I am looking for an alternative to the sequential files that seem to dominate PERL. I have found only database structures and sequential flat files. Is there some sort of random access file with true file and record locking? If not, is there some sort of module that adds that?

Comment on File I/O structure
Re: File I/O structure
by MidLifeXis (Prior) on Jul 11, 2013 at 16:16 UTC
      Thank you for your suggestion. I will look into it.
Re: File I/O structure
by roboticus (Canon) on Jul 11, 2013 at 16:44 UTC

    silverbullet:

    As is often the case, the answer depends on the problem you're trying to solve. What difficulties are you having with flat files? You mention random access and record locking, so it may be that using a database back end might be the answer. Then again, as MidLifeXis suggests, DBM::Deep might ease your pain.

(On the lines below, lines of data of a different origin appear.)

-- ==== Sys2Proof/Laws/State.lean ====
section
/-! SUPPORT. One lemma per field per update of the state, so that no later proof unfolds a record update. -/

namespace Sys2Proof.Machine

variable (s : State)

@[simp] theorem State.setMem_config (a : Memory) : (s.setMem a).config = s.config := rfl
@[simp] theorem State.setV_config (a : Vector Byte 16) : (s.setV a).config = s.config := rfl
@[simp] theorem State.setI_config (a : Word) : (s.setI a).config = s.config := rfl
@[simp] theorem State.setPc_config (a : Word) : (s.setPc a).config = s.config := rfl
@[simp] theorem State.setStack_config (a : List Word) : (s.setStack a).config = s.config := rfl
@[simp] theorem State.setDt_config (a : Byte) : (s.setDt a).config = s.config := rfl
@[simp] theorem State.setSt_config (a : Byte) : (s.setSt a).config = s.config := rfl
@[simp] theorem State.setFb_config (a : Framebuffer) : (s.setFb a).config = s.config := rfl
@[simp] theorem State.setKey_config (a : Vector Bool 16) : (s.setKey a).config = s.config := rfl
@[simp] theorem State.setWait_config (a : Option RegIdx) : (s.setWait a).config = s.config := rfl
@[simp] theorem State.setDirty_config (a : Bool) : (s.setDirty a).config = s.config := rfl
@[simp] theorem State.setDraws_config (a : Nat) : (s.setDraws a).config = s.config := rfl

@[simp] theorem State.setMem_mem (a : Memory) : (s.setMem a).mem = a := rfl
@[simp] theorem State.setV_mem (a : Vector Byte 16) : (s.setV a).mem = s.mem := rfl
@[simp] theorem State.setI_mem (a : Word) : (s.setI a).mem = s.mem := rfl
@[simp] theorem State.setPc_mem (a : Word) : (s.setPc a).mem = s.mem := rfl
@[simp] theorem State.setStack_mem (a : List Word) : (s.setStack a).mem = s.mem := rfl
@[simp] theorem State.setDt_mem (a : Byte) : (s.setDt a).mem = s.mem := rfl
@[simp] theorem State.setSt_mem (a : Byte) : (s.setSt a).mem = s.mem := rfl
@[simp] theorem State.setFb_mem (a : Framebuffer) : (s.setFb a).mem = s.mem := rfl
@[simp] theorem State.setKey_mem (a : Vector Bool 16) : (s.setKey a).mem = s.mem := rfl
@[simp] theorem State.setWait_mem (a : Option RegIdx) : (s.setWait a).mem = s.mem := rfl
@[simp] theorem State.setDirty_mem (a : Bool) : (s.setDirty a).mem = s.mem := rfl
@[simp] theorem State.setDraws_mem (a : Nat) : (s.setDraws a).mem = s.mem := rfl

@[simp] theorem State.setMem_v (a : Memory) : (s.setMem a).v = s.v := rfl
@[simp] theorem State.setV_v (a : Vector Byte 16) : (s.setV a).v = a := rfl
@[simp] theorem State.setI_v (a : Word) : (s.setI a).v = s.v := rfl
@[simp] theorem State.setPc_v (a : Word) : (s.setPc a).v = s.v := rfl
@[simp] theorem State.setStack_v (a : List Word) : (s.setStack a).v = s.v := rfl
@[simp] theorem State.setDt_v (a : Byte) : (s.setDt a).v = s.v := rfl
@[simp] theorem State.setSt_v (a : Byte) : (s.setSt a).v = s.v := rfl
@[simp] theorem State.setFb_v (a : Framebuffer) : (s.setFb a).v = s.v := rfl
@[simp] theorem State.setKey_v (a : Vector Bool 16) : (s.setKey a).v = s.v := rfl
@[simp] theorem State.setWait_v (a : Option RegIdx) : (s.setWait a).v = s.v := rfl
@[simp] theorem State.setDirty_v (a : Bool) : (s.setDirty a).v = s.v := rfl
@[simp] theorem State.setDraws_v (a : Nat) : (s.setDraws a).v = s.v := rfl

@[simp] theorem State.setMem_i (a : Memory) : (s.setMem a).i = s.i := rfl
@[simp] theorem State.setV_i (a : Vector Byte 16) : (s.setV a).i = s.i := rfl
@[simp] theorem State.setI_i (a : Word) : (s.setI a).i = a := rfl
@[simp] theorem State.setPc_i (a : Word) : (s.setPc a).i = s.i := rfl
@[simp] theorem State.setStack_i (a : List Word) : (s.setStack a).i = s.i := rfl
@[simp] theorem State.setDt_i (a : Byte) : (s.setDt a).i = s.i := rfl
@[simp] theorem State.setSt_i (a : Byte) : (s.setSt a).i = s.i := rfl
@[simp] theorem State.setFb_i (a : Framebuffer) : (s.setFb a).i = s.i := rfl
@[simp] theorem State.setKey_i (a : Vector Bool 16) : (s.setKey a).i = s.i := rfl
@[simp] theorem State.setWait_i (a : Option RegIdx) : (s.setWait a).i = s.i := rfl
@[simp] theorem State.setDirty_i (a : Bool) : (s.setDirty a).i = s.i := rfl
@[simp] theorem State.setDraws_i (a : Nat) : (s.setDraws a).i = s.i := rfl

@[simp] theorem State.setMem_pc (a : Memory) : (s.setMem a).pc = s.pc := rfl
@[simp] theorem State.setV_pc (a : Vector Byte 16) : (s.setV a).pc = s.pc := rfl
@[simp] theorem State.setI_pc (a : Word) : (s.setI a).pc = s.pc := rfl
@[simp] theorem State.setPc_pc (a : Word) : (s.setPc a).pc = a := rfl
@[simp] theorem State.setStack_pc (a : List Word) : (s.setStack a).pc = s.pc := rfl
@[simp] theorem State.setDt_pc (a : Byte) : (s.setDt a).pc = s.pc := rfl
@[simp] theorem State.setSt_pc (a : Byte) : (s.setSt a).pc = s.pc := rfl
@[simp] theorem State.setFb_pc (a : Framebuffer) : (s.setFb a).pc = s.pc := rfl
@[simp] theorem State.setKey_pc (a : Vector Bool 16) : (s.setKey a).pc = s.pc := rfl
@[simp] theorem State.setWait_pc (a : Option RegIdx) : (s.setWait a).pc = s.pc := rfl
@[simp] theorem State.setDirty_pc (a : Bool) : (s.setDirty a).pc = s.pc := rfl
@[simp] theorem State.setDraws_pc (a : Nat) : (s.setDraws a).pc = s.pc := rfl

@[simp] theorem State.setMem_stack (a : Memory) : (s.setMem a).stack = s.stack := rfl
@[simp] theorem State.setV_stack (a : Vector Byte 16) : (s.setV a).stack = s.stack := rfl
@[simp] theorem State.setI_stack (a : Word) : (s.setI a).stack = s.stack := rfl
@[simp] theorem State.setPc_stack (a : Word) : (s.setPc a).stack = s.stack := rfl
@[simp] theorem State.setStack_stack (a : List Word) : (s.setStack a).stack = a := rfl
@[simp] theorem State.setDt_stack (a : Byte) : (s.setDt a).stack = s.stack := rfl
@[simp] theorem State.setSt_stack (a : Byte) : (s.setSt a).stack = s.stack := rfl
@[simp] theorem State.setFb_stack (a : Framebuffer) : (s.setFb a).stack = s.stack := rfl
@[simp] theorem State.setKey_stack (a : Vector Bool 16) : (s.setKey a).stack = s.stack := rfl
@[simp] theorem State.setWait_stack (a : Option RegIdx) : (s.setWait a).stack = s.stack := rfl
@[simp] theorem State.setDirty_stack (a : Bool) : (s.setDirty a).stack = s.stack := rfl
@[simp] theorem State.setDraws_stack (a : Nat) : (s.setDraws a).stack = s.stack := rfl

@[simp] theorem State.setMem_dt (a : Memory) : (s.setMem a).dt = s.dt := rfl
@[simp] theorem State.setV_dt (a : Vector Byte 16) : (s.setV a).dt = s.dt := rfl
@[simp] theorem State.setI_dt (a : Word) : (s.setI a).dt = s.dt := rfl
@[simp] theorem State.setPc_dt (a : Word) : (s.setPc a).dt = s.dt := rfl
@[simp] theorem State.setStack_dt (a : List Word) : (s.setStack a).dt = s.dt := rfl
@[simp] theorem State.setDt_dt (a : Byte) : (s.setDt a).dt = a := rfl
@[simp] theorem State.setSt_dt (a : Byte) : (s.setSt a).dt = s.dt := rfl
@[simp] theorem State.setFb_dt (a : Framebuffer) : (s.setFb a).dt = s.dt := rfl
@[simp] theorem State.setKey_dt (a : Vector Bool 16) : (s.setKey a).dt = s.dt := rfl
@[simp] theorem State.setWait_dt (a : Option RegIdx) : (s.setWait a).dt = s.dt := rfl
@[simp] theorem State.setDirty_dt (a : Bool) : (s.setDirty a).dt = s.dt := rfl
@[simp] theorem State.setDraws_dt (a : Nat) : (s.setDraws a).dt = s.dt := rfl

@[simp] theorem State.setMem_st (a : Memory) : (s.setMem a).st = s.st := rfl
@[simp] theorem State.setV_st (a : Vector Byte 16) : (s.setV a).st = s.st := rfl
@[simp] theorem State.setI_st (a : Word) : (s.setI a).st = s.st := rfl
@[simp] theorem State.setPc_st (a : Word) : (s.setPc a).st = s.st := rfl
@[simp] theorem State.setStack_st (a : List Word) : (s.setStack a).st = s.st := rfl
@[simp] theorem State.setDt_st (a : Byte) : (s.setDt a).st = s.st := rfl
@[simp] theorem State.setSt_st (a : Byte) : (s.setSt a).st = a := rfl
@[simp] theorem State.setFb_st (a : Framebuffer) : (s.setFb a).st = s.st := rfl
@[simp] theorem State.setKey_st (a : Vector Bool 16) : (s.setKey a).st = s.st := rfl
@[simp] theorem State.setWait_st (a : Option RegIdx) : (s.setWait a).st = s.st := rfl
@[simp] theorem State.setDirty_st (a : Bool) : (s.setDirty a).st = s.st := rfl
@[simp] theorem State.setDraws_st (a : Nat) : (s.setDraws a).st = s.st := rfl

@[simp] theorem State.setMem_fb (a : Memory) : (s.setMem a).fb = s.fb := rfl
@[simp] theorem State.setV_fb (a : Vector Byte 16) : (s.setV a).fb = s.fb := rfl
@[simp] theorem State.setI_fb (a : Word) : (s.setI a).fb = s.fb := rfl
@[simp] theorem State.setPc_fb (a : Word) : (s.setPc a).fb = s.fb := rfl
@[simp] theorem State.setStack_fb (a : List Word) : (s.setStack a).fb = s.fb := rfl
@[simp] theorem State.setDt_fb (a : Byte) : (s.setDt a).fb = s.fb := rfl
@[simp] theorem State.setSt_fb (a : Byte) : (s.setSt a).fb = s.fb := rfl
@[simp] theorem State.setFb_fb (a : Framebuffer) : (s.setFb a).fb = a := rfl
@[simp] theorem State.setKey_fb (a : Vector Bool 16) : (s.setKey a).fb = s.fb := rfl
@[simp] theorem State.setWait_fb (a : Option RegIdx) : (s.setWait a).fb = s.fb := rfl
@[simp] theorem State.setDirty_fb (a : Bool) : (s.setDirty a).fb = s.fb := rfl
@[simp] theorem State.setDraws_fb (a : Nat) : (s.setDraws a).fb = s.fb := rfl

@[simp] theorem State.setMem_key (a : Memory) : (s.setMem a).key = s.key := rfl
@[simp] theorem State.setV_key (a : Vector Byte 16) : (s.setV a).key = s.key := rfl
@[simp] theorem State.setI_key (a : Word) : (s.setI a).key = s.key := rfl
@[simp] theorem State.setPc_key (a : Word) : (s.setPc a).key = s.key := rfl
@[simp] theorem State.setStack_key (a : List Word) : (s.setStack a).key = s.key := rfl
@[simp] theorem State.setDt_key (a : Byte) : (s.setDt a).key = s.key := rfl
@[simp] theorem State.setSt_key (a : Byte) : (s.setSt a).key = s.key := rfl
@[simp] theorem State.setFb_key (a : Framebuffer) : (s.setFb a).key = s.key := rfl
@[simp] theorem State.setKey_key (a : Vector Bool 16) : (s.setKey a).key = a := rfl
@[simp] theorem State.setWait_key (a : Option RegIdx) : (s.setWait a).key = s.key := rfl
@[simp] theorem State.setDirty_key (a : Bool) : (s.setDirty a).key = s.key := rfl
@[simp] theorem State.setDraws_key (a : Nat) : (s.setDraws a).key = s.key := rfl

@[simp] theorem State.setMem_wait (a : Memory) : (s.setMem a).wait = s.wait := rfl
@[simp] theorem State.setV_wait (a : Vector Byte 16) : (s.setV a).wait = s.wait := rfl
@[simp] theorem State.setI_wait (a : Word) : (s.setI a).wait = s.wait := rfl
@[simp] theorem State.setPc_wait (a : Word) : (s.setPc a).wait = s.wait := rfl
@[simp] theorem State.setStack_wait (a : List Word) : (s.setStack a).wait = s.wait := rfl
@[simp] theorem State.setDt_wait (a : Byte) : (s.setDt a).wait = s.wait := rfl
@[simp] theorem State.setSt_wait (a : Byte) : (s.setSt a).wait = s.wait := rfl
@[simp] theorem State.setFb_wait (a : Framebuffer) : (s.setFb a).wait = s.wait := rfl
@[simp] theorem State.setKey_wait (a : Vector Bool 16) : (s.setKey a).wait = s.wait := rfl
@[simp] theorem State.setWait_wait (a : Option RegIdx) : (s.setWait a).wait = a := rfl
@[simp] theorem State.setDirty_wait (a : Bool) : (s.setDirty a).wait = s.wait := rfl
@[simp] theorem State.setDraws_wait (a : Nat) : (s.setDraws a).wait = s.wait := rfl

@[simp] theorem State.setMem_dirty (a : Memory) : (s.setMem a).dirty = s.dirty := rfl
@[simp] theorem State.setV_dirty (a : Vector Byte 16) : (s.setV a).dirty = s.dirty := rfl
@[simp] theorem State.setI_dirty (a : Word) : (s.setI a).dirty = s.dirty := rfl
@[simp] theorem State.setPc_dirty (a : Word) : (s.setPc a).dirty = s.dirty := rfl
@[simp] theorem State.setStack_dirty (a : List Word) : (s.setStack a).dirty = s.dirty := rfl
@[simp] theorem State.setDt_dirty (a : Byte) : (s.setDt a).dirty = s.dirty := rfl
@[simp] theorem State.setSt_dirty (a : Byte) : (s.setSt a).dirty = s.dirty := rfl
@[simp] theorem State.setFb_dirty (a : Framebuffer) : (s.setFb a).dirty = s.dirty := rfl
@[simp] theorem State.setKey_dirty (a : Vector Bool 16) : (s.setKey a).dirty = s.dirty := rfl
@[simp] theorem State.setWait_dirty (a : Option RegIdx) : (s.setWait a).dirty = s.dirty := rfl
@[simp] theorem State.setDirty_dirty (a : Bool) : (s.setDirty a).dirty = a := rfl
@[simp] theorem State.setDraws_dirty (a : Nat) : (s.setDraws a).dirty = s.dirty := rfl

@[simp] theorem State.setMem_draws (a : Memory) : (s.setMem a).draws = s.draws := rfl
@[simp] theorem State.setV_draws (a : Vector Byte 16) : (s.setV a).draws = s.draws := rfl
@[simp] theorem State.setI_draws (a : Word) : (s.setI a).draws = s.draws := rfl
@[simp] theorem State.setPc_draws (a : Word) : (s.setPc a).draws = s.draws := rfl
@[simp] theorem State.setStack_draws (a : List Word) : (s.setStack a).draws = s.draws := rfl
@[simp] theorem State.setDt_draws (a : Byte) : (s.setDt a).draws = s.draws := rfl
@[simp] theorem State.setSt_draws (a : Byte) : (s.setSt a).draws = s.draws := rfl
@[simp] theorem State.setFb_draws (a : Framebuffer) : (s.setFb a).draws = s.draws := rfl
@[simp] theorem State.setKey_draws (a : Vector Bool 16) : (s.setKey a).draws = s.draws := rfl
@[simp] theorem State.setWait_draws (a : Option RegIdx) : (s.setWait a).draws = s.draws := rfl
@[simp] theorem State.setDirty_draws (a : Bool) : (s.setDirty a).draws = s.draws := rfl
@[simp] theorem State.setDraws_draws (a : Nat) : (s.setDraws a).draws = a := rfl

end Sys2Proof.Machine
end

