/-! ### Keypad and timers (2.7) -/

theorem test_skp : goes (step (((at200 [0xE1, 0x9E]).setReg 1 0xF).setKeyAt 0xF true)) (fun t => t.pc == 0x204) = true ∧
    goes (step ((at200 [0xE1, 0x9E]).setReg 1 0xF)) (fun t => t.pc == 0x202) = true := by decide
theorem test_sknp : goes (step ((at200 [0xE1, 0xA1]).setReg 1 0xF)) (fun t => t.pc == 0x204) = true ∧
    kindOf (step ((at200 [0xE1, 0xA1]).setReg 1 0x10)) = some .invalidOpcode := by decide
theorem test_from_dt : goes (step ((at200 [0xF1, 0x07]).setDt 9)) (fun t => t.reg 1 == 9 && t.dt == 9) = true := by decide
theorem test_ld_dt : goes (step ((at200 [0xF1, 0x15]).setReg 1 9)) (fun t => t.dt == 9 && t.st == 0) = true := by decide
theorem test_ld_st : goes (step ((at200 [0xF1, 0x18]).setReg 1 9)) (fun t => t.st == 9 && t.dt == 0) = true := by decide
/-- S7, second step: PC is held (D7). -/
theorem test_ld_key : goes (step (atPc 0xFFE [0xF1, 0x0A])) (fun t => t.wait == some 1 && t.pc == 0xFFE) = true := by decide
/-- S7, the `key_down(4)`. -/
theorem test_key_down : let t := ((atPc 0xFFE [0xF1, 0x0A]).setWait (some 1)).keyDown 4
    t.reg 1 = 4 ∧ t.keyDownAt 4 = true ∧ t.wait = none ∧ t.pc = 0x1000 := by decide
theorem test_tick : ((State.reset.setDt 2).tickTimers).dt = 1 ∧ ((State.reset.setDt 2).tickTimers).st = 0 := by decide
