-- ==== Sys2Proof/Machine/ByteOp.lean ====
section
/-! DEFINITION. `BYTE b`, phase by phase (R135 to R142). -/

namespace Sys2Proof.Machine

/-- `BYTE b` in SIG (R136): compare with the signature byte at the same offset. -/
def byteInSig (b : Byte) (s : State) : Host.Outcome State Fault Refusal :=
  let r := s.regs
  if b = sigRomAt r.idx then
    if r.idx = 7#3 then s.complete (r.goto .len 0#3) Events.none
    else s.complete r.nextByte Events.none
  else s.frameError r .badSignature

/-- `BYTE b` in LEN (R137): shift into LEN; the fourth byte sets REM and starts a new checksum. -/
def byteInLen (b : Byte) (s : State) : Host.Outcome State Fault Refusal :=
  let r := s.regs
  let len' := shiftIn r.len b
  if r.idx = 3#3 then
    s.complete ({ r with len := len', rem := len', crcacc := crcInit }.goto .type 0#3) Events.none
  else s.complete { r with len := len' }.nextByte Events.none

/-- `BYTE b` in TYPE (R138): shift into TYPE and into the checksum; the fourth byte emits `hdr` and marks the payload boundary. -/
def byteInType (b : Byte) (s : State) : Host.Outcome State Fault Refusal :=
  let r := s.regs
  let r' := { r with type := shiftIn r.type b, crcacc := crcUpd r.crcacc b }
  if r.idx = 3#3 then
    s.complete (r'.goto (if r.rem = 0#32 then .crc else .data) 0#3) Events.emitHdr
  else s.complete r'.nextByte Events.none

/-- `BYTE b` in DATA (R139): a payload byte enters the checksum and is forwarded; the last one carries the last mark. -/
def byteInData (b : Byte) (s : State) : Host.Outcome State Fault Refusal :=
  let r := s.regs
  let r' := { r with crcacc := crcUpd r.crcacc b, rem := r.rem - 1#32 }
  if r.rem = 1#32 then s.complete (r'.goto .crc 0#3) (Events.emitPayload b true)
  else s.complete r' (Events.emitPayload b false)

/-- `BYTE b` in CRC (R140): shift into CRCRX; at the fourth byte compare with the computed checksum. -/
def byteInCrc (b : Byte) (s : State) : Host.Outcome State Fault Refusal :=
  let r := s.regs
  let rx' := shiftIn r.crcrx b
  if r.idx = 3#3 then
    if rx' = crcFinal r.crcacc then
      s.complete ({ r with crcrx := rx', nchunk := satInc32 r.nchunk }.goto .len 0#3) Events.emitOk
    else s.frameError { r with crcrx := rx' } .checksumMismatch
  else s.complete { r with crcrx := rx' }.nextByte Events.none

/-- `BYTE b` (R135): "the step is selected by PHASE alone". -/
def execByte (b : Byte) (s : State) : Host.Outcome State Fault Refusal :=
  match s.regs.phase with
  | .sig => byteInSig b s
  | .len => byteInLen b s
  | .type => byteInType b s
  | .data => byteInData b s
  | .crc => byteInCrc b s
  | .idle => s.protocolError
  | .done => s.protocolError
  | .err => s.noEffect

end Sys2Proof.Machine
end

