-- ==== Sys2Proof/Laws/Ops.lean ====
section
/-! SUPPORT. One lemma per shared operation: everything it can do. -/

namespace Sys2Proof.Machine

theorem State.complete_next (s : State) (r : Regs) (e : Events) :
    s.complete r e = .next { s with regs := r, ev := e } := rfl

theorem State.complete_inv {s t : State} {r : Regs} {e : Events} (h : s.complete r e = .next t) :
    t.regs = r ∧ t.ev = e ∧ t.port = s.port := by
  cases h; exact ⟨rfl, rfl, rfl⟩

theorem State.frameError_next (s : State) (r : Regs) (e : FrameError) :
    s.frameError r e = .next { s with regs := r.raise e, ev := Events.emitErr } := rfl

theorem State.frameError_inv {s t : State} {r : Regs} {e : FrameError} (h : s.frameError r e = .next t) :
    t.regs = r.raise e ∧ t.ev = Events.emitErr ∧ t.port = s.port :=
  State.complete_inv h

theorem State.protocolError_next (s : State) :
    s.protocolError = .next { s with regs := { s.regs with perr := true }, ev := Events.emitPerr } := rfl

theorem State.protocolError_inv {s t : State} (h : s.protocolError = .next t) :
    t.regs = { s.regs with perr := true } ∧ t.ev = Events.emitPerr ∧ t.port = s.port :=
  State.complete_inv h

theorem State.reservedWord_inv {s t : State} (h : s.reservedWord = .next t) :
    t.regs = { s.regs with perr := true } ∧ t.ev = Events.emitPerr ∧ t.port = s.port :=
  State.protocolError_inv h

theorem State.noEffect_inv {s t : State} (h : s.noEffect = .next t) :
    t.regs = s.regs ∧ t.ev = Events.none ∧ t.port = s.port :=
  State.complete_inv h

theorem State.idleEdge_inv {s t : State} (h : s.idleEdge = .next t) :
    t.regs = s.regs ∧ t.ev = Events.none ∧ t.port = s.port :=
  State.complete_inv h

theorem State.hardReset_inv {s t : State} (h : s.hardReset = .next t) :
    t.regs = Regs.reset ∧ t.ev = Events.none ∧ t.port = s.port :=
  State.complete_inv h

theorem FrameError.errCode_ne_noError (e : FrameError) : e.errCode ≠ .noError := by
  cases e <;> decide

/-- The codes of two phases are equal only where the phases are (R21: eight values, eight names). -/
theorem Phase.code_injective {p q : Phase} (h : p.code = q.code) : p = q := by
  cases p <;> cases q <;> first | rfl | exact absurd h (by decide)

/-- The codes of two error codes are equal only where they are the same error (R31). -/
theorem ErrCode.code_injective {p q : ErrCode} (h : p.code = q.code) : p = q := by
  cases p <;> cases q <;> first | rfl | exact absurd h (by decide)

theorem nextOf_complete (s : State) (r : Regs) (e : Events) :
    nextOf (s.complete r e) = some { s with regs := r, ev := e } := rfl

end Sys2Proof.Machine
end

    Of course, XML might be good, so you might find something like MongoDB to be better.

    Different problems require different solutions ... there is no silverbullet..

    (Yes, the entire post was just for that punchline....)

    ...roboticus

    When your only tool is a hammer, all problems look like your thumb.

      Thank you for your reply. I will look into the DBM::Deep. Thanks for the help.
Re: File I/O structure
by marinersk (Chaplain) on Jul 11, 2013 at 20:23 UTC

    "Seem to" dominate? The very meaning of the name of Perl suggests it would be predominately focused on sequential text files.

    That said, and DBM::Deep already mentioned, if you want to spin your own module to support what we in the dinosaur days would have called Fixed-Length Random Access File processes, you could look into the following features of Perl:

    Input and output functions:

    • binmode
    • read
    • seek
    • sysread
    • sysseek
    • syswrite
    • tell
    • write

    Modern data processing (is that an oxymoron?) thinks more in terms of XML and DB for re-usable, rewriteable data; but if you must play in the old fashioned fixed-length random-access file space, the above tools will readily permit migration of your old C code where you last reinvented that wheel to Perl where you seem fixated on this somewhat dated approach to data storage.

    :-)

    All that having been said, I myself could not resist the urge to port my old FLRAF routines to Perl when I first got here. I never bothered to write a module I would dare to put in front of other software engineers, however, since I knew going into the effort it was an exercise to produce a tool I was unlikely to ever need.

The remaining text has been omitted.